• _EXERCISE DETAILS_:
Only the number is needed: count the lines below that hold the string "FieldUnit".

(DATA FOR PROCESSING)

-- ==== Sys2Proof/Machine/Step.lean ====
section
/-! DEFINITION. One step: the next host action (R11, R60). -/

namespace Sys2Proof.Machine

/-- One step of the FCC. -/
def step (s : State) : Host.Outcome State Fault Refusal := hostStep s

/-- The state in which the host's next action is a 32-bit write of the command word `w` to CMD, its bits numbered as the
opcode table numbers them and those from `nbits` up 0 (log entry 1). -/
def State.withFetchWord (s : State) (nbits w : Nat) : State :=
  { s with inputs := .write 0x00 32 (BitVec.ofNat 64 (w % 2 ^ nbits % 2 ^ 32)) :: s.inputs }

end Sys2Proof.Machine
end

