theorem writeReg_pin (i : Fin 8) (data : Word64) (s : State) :
    writeReg (.pin i) data s = { s with pin := s.pin.set i.val (data.setWidth 8) } := by
  simp [writeReg, Vector.setIfInBounds, Array.setIfInBounds]

/-! ### What a host action leaves of the queue -/

theorem runCommand_next (word : Word32) (s : State) : ∃ t, runCommand word s = .next t ∧ t.inputs = s.inputs := by
  cases hd : decode word with
  | instr i =>
    obtain ⟨t, ht, hc⟩ := exec_completes i s
    exact ⟨t, (runCommand_instr hd s).trans ht, (congrArg State.inputs hc.frame :)⟩
  | illegal why => exact ⟨raise .illegal s, by rw [runCommand, hd], rfl⟩

theorem writeReg_inputs (r : HostReg) (data : Word64) (s : State) : (writeReg r data s).inputs = s.inputs := by
  cases r <;> rfl

/-- A host write of any register answers a next state. -/
theorem perform_write_next (r : HostReg) (data : Word64) (s : State) :
    ∃ t, perform (.write (regOffset r) (regWidth r) data) s = .next t ∧ t.inputs = s.inputs := by
  by_cases hr : r = .cmd
  · subst hr
    rw [perform_write_cmd]
    exact runCommand_next _ s
  · exact ⟨_, perform_write hr data s, writeReg_inputs r data s⟩

/-- A defined host action answers a next state and takes no other action from the queue. -/
theorem perform_of_defined {a : HostAction} (h : definedAction a = true) (s : State) :
    ∃ t, perform a s = .next t ∧ t.inputs = s.inputs := by
  cases a with
  | write offset width data =>
    obtain ⟨r, hr⟩ := Option.isSome_iff_exists.1 h
    obtain ⟨rfl, rfl⟩ := (accessed_eq_some_iff _ _ _).1 hr
    exact perform_write_next r data s
  | read offset width =>
    obtain ⟨r, hr⟩ := Option.isSome_iff_exists.1 h
    obtain ⟨rfl, rfl⟩ := (accessed_eq_some_iff _ _ _).1 hr
    exact ⟨_, perform_read r s, rfl⟩
  | reset => exact ⟨_, rfl, rfl⟩
  | concurrentAgent => cases h

/-! ### The run of defined actions -/

theorem step_of_defined {s : State} (h : s.inputs.all definedAction = true) :
    ∃ t, step s = .next t ∧ t.inputs = s.inputs.tail := by
  cases hi : s.inputs with
  | nil => exact ⟨s, step_idle hi, hi⟩
  | cons a rest =>
    rw [hi, List.all_cons, Bool.and_eq_true] at h
    obtain ⟨t, ht, hrest⟩ := perform_of_defined h.1 { s with inputs := rest }
    exact ⟨t, (step_of_inputs hi).trans ht, hrest⟩

theorem all_defined_tail {as : List HostAction} (h : as.all definedAction = true) : as.tail.all definedAction = true :=
  List.all_eq_true.2 fun x hx => List.all_eq_true.1 h x (List.mem_of_mem_tail hx)

/-- Settles O12, by induction on the number of steps: a step takes one action from the queue, and the rest is still
defined. -/
theorem definedHostActionsNeverStop : Obligations.DefinedHostActionsNeverStop := by
  refine ⟨fun n => ?_, fun s => step_idle⟩
  induction n with
  | zero => exact fun s hs _ => ⟨s, run_zero s, hs, rfl⟩
  | succ n ih =>
    intro s hs hd
    obtain ⟨t, ht, hrest⟩ := step_of_defined hd
    obtain ⟨u, hu, hlegal, hdrop⟩ := ih t (everyStepKeepsStatusLegal s t hs ht) (hrest ▸ all_defined_tail hd)
    exact ⟨u, (run_succ_of_step n ht).trans hu, hlegal, by rw [hdrop, hrest, List.drop_tail]⟩

/-! ### Accesses, reads and writes of the host -/

/-- Settles O15: on the map an access reaches a register, and elsewhere none. -/
theorem hostAccessIsDefinedExactlyOnTheMap : Obligations.HostAccessIsDefinedExactlyOnTheMap := by
  intro s offset width data rest
  refine ⟨fun h => ?_, fun h => ?_, rfl⟩
  · obtain ⟨r, hr⟩ := (mem_hostMap_iff _ _).1 h
    obtain ⟨rfl, rfl⟩ := (accessed_eq_some_iff _ _ _).1 hr
    obtain ⟨t, ht, -⟩ := perform_write_next r data { s with inputs := rest }
    exact ⟨⟨_, step_read r rest s⟩, ⟨t, (step_of_inputs rfl).trans ht⟩⟩
  · have hn := accessed_eq_none_of_not_mem h
    exact ⟨(step_of_inputs rfl).trans (perform_read_undefined hn _),
      (step_of_inputs rfl).trans (perform_write_undefined hn data _)⟩

/-- Settles O16: the number seen at a place is that of the register there, and a 64-bit value is its number. -/
theorem hostReadReturnsTheRegister : Obligations.HostReadReturnsTheRegister := by
  intro s rest offset width value h
  rw [hostView_eq, List.mem_map] at h
  obtain ⟨r, -, hr⟩ := h
  cases hr
  rw [step_read, BitVec.ofNat_toNat, BitVec.setWidth_eq]

/-- Settles O17: each operand register by its own write, the read-only ones together. -/
theorem hostWriteChangesOneOperandRegister : Obligations.HostWriteChangesOneOperandRegister := by
  intro s rest v
  simp only [BitVec.ofNat_toNat]
  refine ⟨step_write (r := .opa) nofun v rest s, step_write (r := .opb) nofun v rest s,
    step_write (r := .qv) nofun v rest s, step_write (r := .qmin) nofun v rest s, step_write (r := .qmax) nofun v rest s,
    step_write (r := .opid) nofun v rest s, step_write (r := .opext) nofun v rest s, fun i => ?_, fun p hp => ?_⟩
  · exact (step_write (r := .pin i) nofun v rest s).trans (congrArg _ (writeReg_pin i v _))
  · rw [readOnlyMap_eq, List.mem_map] at hp
    obtain ⟨r, hr, rfl⟩ := hp
    simp only [List.mem_filter, Bool.and_eq_true, Bool.not_eq_true', decide_eq_true_eq] at hr
    obtain ⟨-, hop, hcmd⟩ := hr
    exact (step_write hcmd v rest s).trans (congrArg _ (writeReg_readOnly hop v _))

/-! ### The legacy codec seen through the mirror (R50, R53, R54) -/

/-- Byte `k` of a value is what ENCB leaves at the `k`-th byte it writes. -/
theorem memWrite_get_written (p : Payload) (a n v k : Nat) (hk : k < n) (h : a + n ≤ 8) :
    (memWrite p a n v)[(⟨a + k, by omega⟩ : Fin 8)] = byteOf v k := by
  rw [memWrite_get, if_pos ⟨Nat.le_add_right a k, Nat.add_lt_add_left hk a⟩, Nat.add_sub_cancel_left]

theorem exec_toMir_mirror (s : State) : ∃ t, exec .toMir s = .next t ∧ t.mirror = mirrorOf s.payload :=
  ⟨_, rfl, finishUnlessZero_mirror _ _⟩

/-- Settles O23: ENCB writes byte k of the value at payload byte a + k, which TOMIR puts in mirror byte 7 - (a + k). -/
theorem legacyBytesStandReversedInTheMirror : Obligations.LegacyBytesStandReversedInTheMirror := by
  intro s nb hb
  obtain ⟨u, hu, hm⟩ := exec_toMir_mirror (finish false false false (writeBytes nb s.opa.toNat s))
  refine ⟨_, u, exec_encb_inBounds hb, hu, fun k hk => ?_⟩
  have hbyte : mirrorByte u.mirror (7 - (s.wcur.toNat + k)) = byteOf s.opa.toNat k := by
    rw [hm]
    exact (mirrorByte_mirrorOf _ ⟨s.wcur.toNat + k, by omega⟩).trans
      (memWrite_get_written s.payload _ nb _ k hk (by omega))
  rw [Claim.field, Claim.field, ← mirrorByte_toNat, hbyte, byteOf_toNat]

end Sys2Proof.Machine
end

section
/-! PROOFS. The command word. A word decodes to a command exactly when it holds it: RSV and OP select the command, and each
field it reads stands at its place. What a word holds depends on no other bit, the encoding of a well-formed command holds
it, and the read bits of a word that holds a command are its encoding. -/

namespace Sys2Proof

/-! ### The fields of a word as numbers -/

theorem FieldUnit.code_inj {u v : FieldUnit} : u.code = v.code ↔ u = v := by
  cases u <;> cases v <;> decide

theorem TargetWidth.code_inj {v w : TargetWidth} : v.code = w.code ↔ v = w := by
  cases v <;> cases w <;> decide

theorem FieldUnit.code_lt (u : FieldUnit) : u.code < 2 := by
  cases u <;> decide

theorem TargetWidth.code_lt (w : TargetWidth) : w.code < 4 := by
  cases w <;> decide

theorem unitField_eq_iff (w : Word32) (u : FieldUnit) : unitField w = u ↔ w.toNat / 2 ^ 5 % 2 = u.code := by
  rw [← FieldUnit.code_inj, unitField_code]

theorem signedField_eq_iff (w : Word32) (sg : Bool) : signedField w = sg ↔ w.toNat / 2 ^ 6 % 2 = sg.toNat := by
  rw [← signedField_toNat, (Bool.injective_iff.2 (by decide) : Function.Injective Bool.toNat).eq_iff]

theorem targetWidthField_eq_iff (w : Word32) (tw : TargetWidth) :
    targetWidthField w = tw ↔ w.toNat / 2 ^ 7 % 4 = tw.code := by
  rw [← TargetWidth.code_inj, targetWidthField_code]

theorem fieldDescriptorFits_iff (start len : Nat) :
    fieldDescriptorFits start len = true ↔ start ≤ 127 ∧ len ≤ 127 := by
  simp [fieldDescriptorFits]

theorem byteCountFits_iff (nb : Nat) : byteCountFits nb = true ↔ nb ≤ 7 :=
  decide_eq_true_iff

/-! ### Which words decode to a command, and which are illegal (R76, R77) -/

/-- The decode procedure of R77: a word decodes to the instruction it holds. -/
theorem decode_eq_instr_iff (w : Word32) (i : Instr) : decode w = .instr i ↔ Claim.isWordOf w i := by
  by_cases hsel : w.toNat / 2 ^ 26 = 0 ∧ w.toNat % 2 ^ 5 = i.opcode
  · obtain ⟨hr, ho⟩ := hsel
    unfold Claim.isWordOf
    rw [decode_of_op hr, and_iff_right hr, and_iff_right ho, show w.toNat % 32 = i.opcode from ho]
    cases i <;>
      simp [Instr.opcode, unitField_eq_iff, signedField_eq_iff, targetWidthField_eq_iff, startField_eq, lenField_eq,
        byteCountField_eq]
  · refine iff_of_false (fun h => ?_) (fun h => hsel ⟨h.1, h.2.1⟩)
    obtain ⟨ho, hr⟩ := decode_opcode h
    exact hsel ⟨hr, ho.symm⟩

theorem decode_illegal_iff_not_instr (w : Word32) :
    (∃ why, decode w = .illegal why) ↔ ¬ ∃ i, decode w = .instr i := by
  cases decode w <;> simp

/-- A word is refused exactly when R76 calls it illegal. -/
theorem decode_illegal_iff (w : Word32) : (∃ why, decode w = .illegal why) ↔ Claim.illegalWord w := by
  rw [decode_illegal_iff_not_instr, decode_legal_iff, Claim.illegalWord]
  omega

/-- Settles O7: both clauses are the decoder's inversion, by the OP number and by the fields. -/
theorem decodeReadsTheFieldsOfTheWord : Obligations.DecodeReadsTheFieldsOfTheWord :=
  ⟨decode_eq_instr_iff, decode_illegal_iff⟩

/-! ### The encoding formula (R82) -/

/-- A field placed above every set bit of a word adds to it. -/
theorem or_field_toNat {x : Word32} {b v k : Nat} (hx : x.toNat = b) (hb : b < 2 ^ k) (hv : v * 2 ^ k < 2 ^ 32) :
    (x ||| BitVec.ofNat 32 v <<< k).toNat = b + v * 2 ^ k := by
  have hvk : (BitVec.ofNat 32 v <<< k).toNat = 2 ^ k * v := by
    rw [BitVec.toNat_shiftLeft, BitVec.toNat_ofNat, Nat.shiftLeft_eq, Nat.mod_mul_mod, Nat.mod_eq_of_lt hv, Nat.mul_comm]
  rw [BitVec.toNat_or, hx, hvk, Nat.or_comm, ← Nat.two_pow_add_eq_or_of_lt hb, Nat.mul_comm, Nat.add_comm]

theorem encodeFields_toNat {op u sg tw start len nb : Nat} (hop : op < 32) (hu : u < 2) (hsg : sg < 2) (htw : tw < 4)
    (hstart : start < 128) (hlen : len < 128) (hnb : nb < 8) :
    (encodeFields op u sg tw start len nb).toNat
      = op + u * 2 ^ 5 + sg * 2 ^ 6 + tw * 2 ^ 7 + start * 2 ^ 9 + len * 2 ^ 16 + nb * 2 ^ 23 := by
  iterate 6 refine or_field_toNat ?_ (by omega) (by omega)
  exact Nat.mod_eq_of_lt (by omega)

(End DATA FOR PROCESSING)

• _YOUR RESPONSE_:
4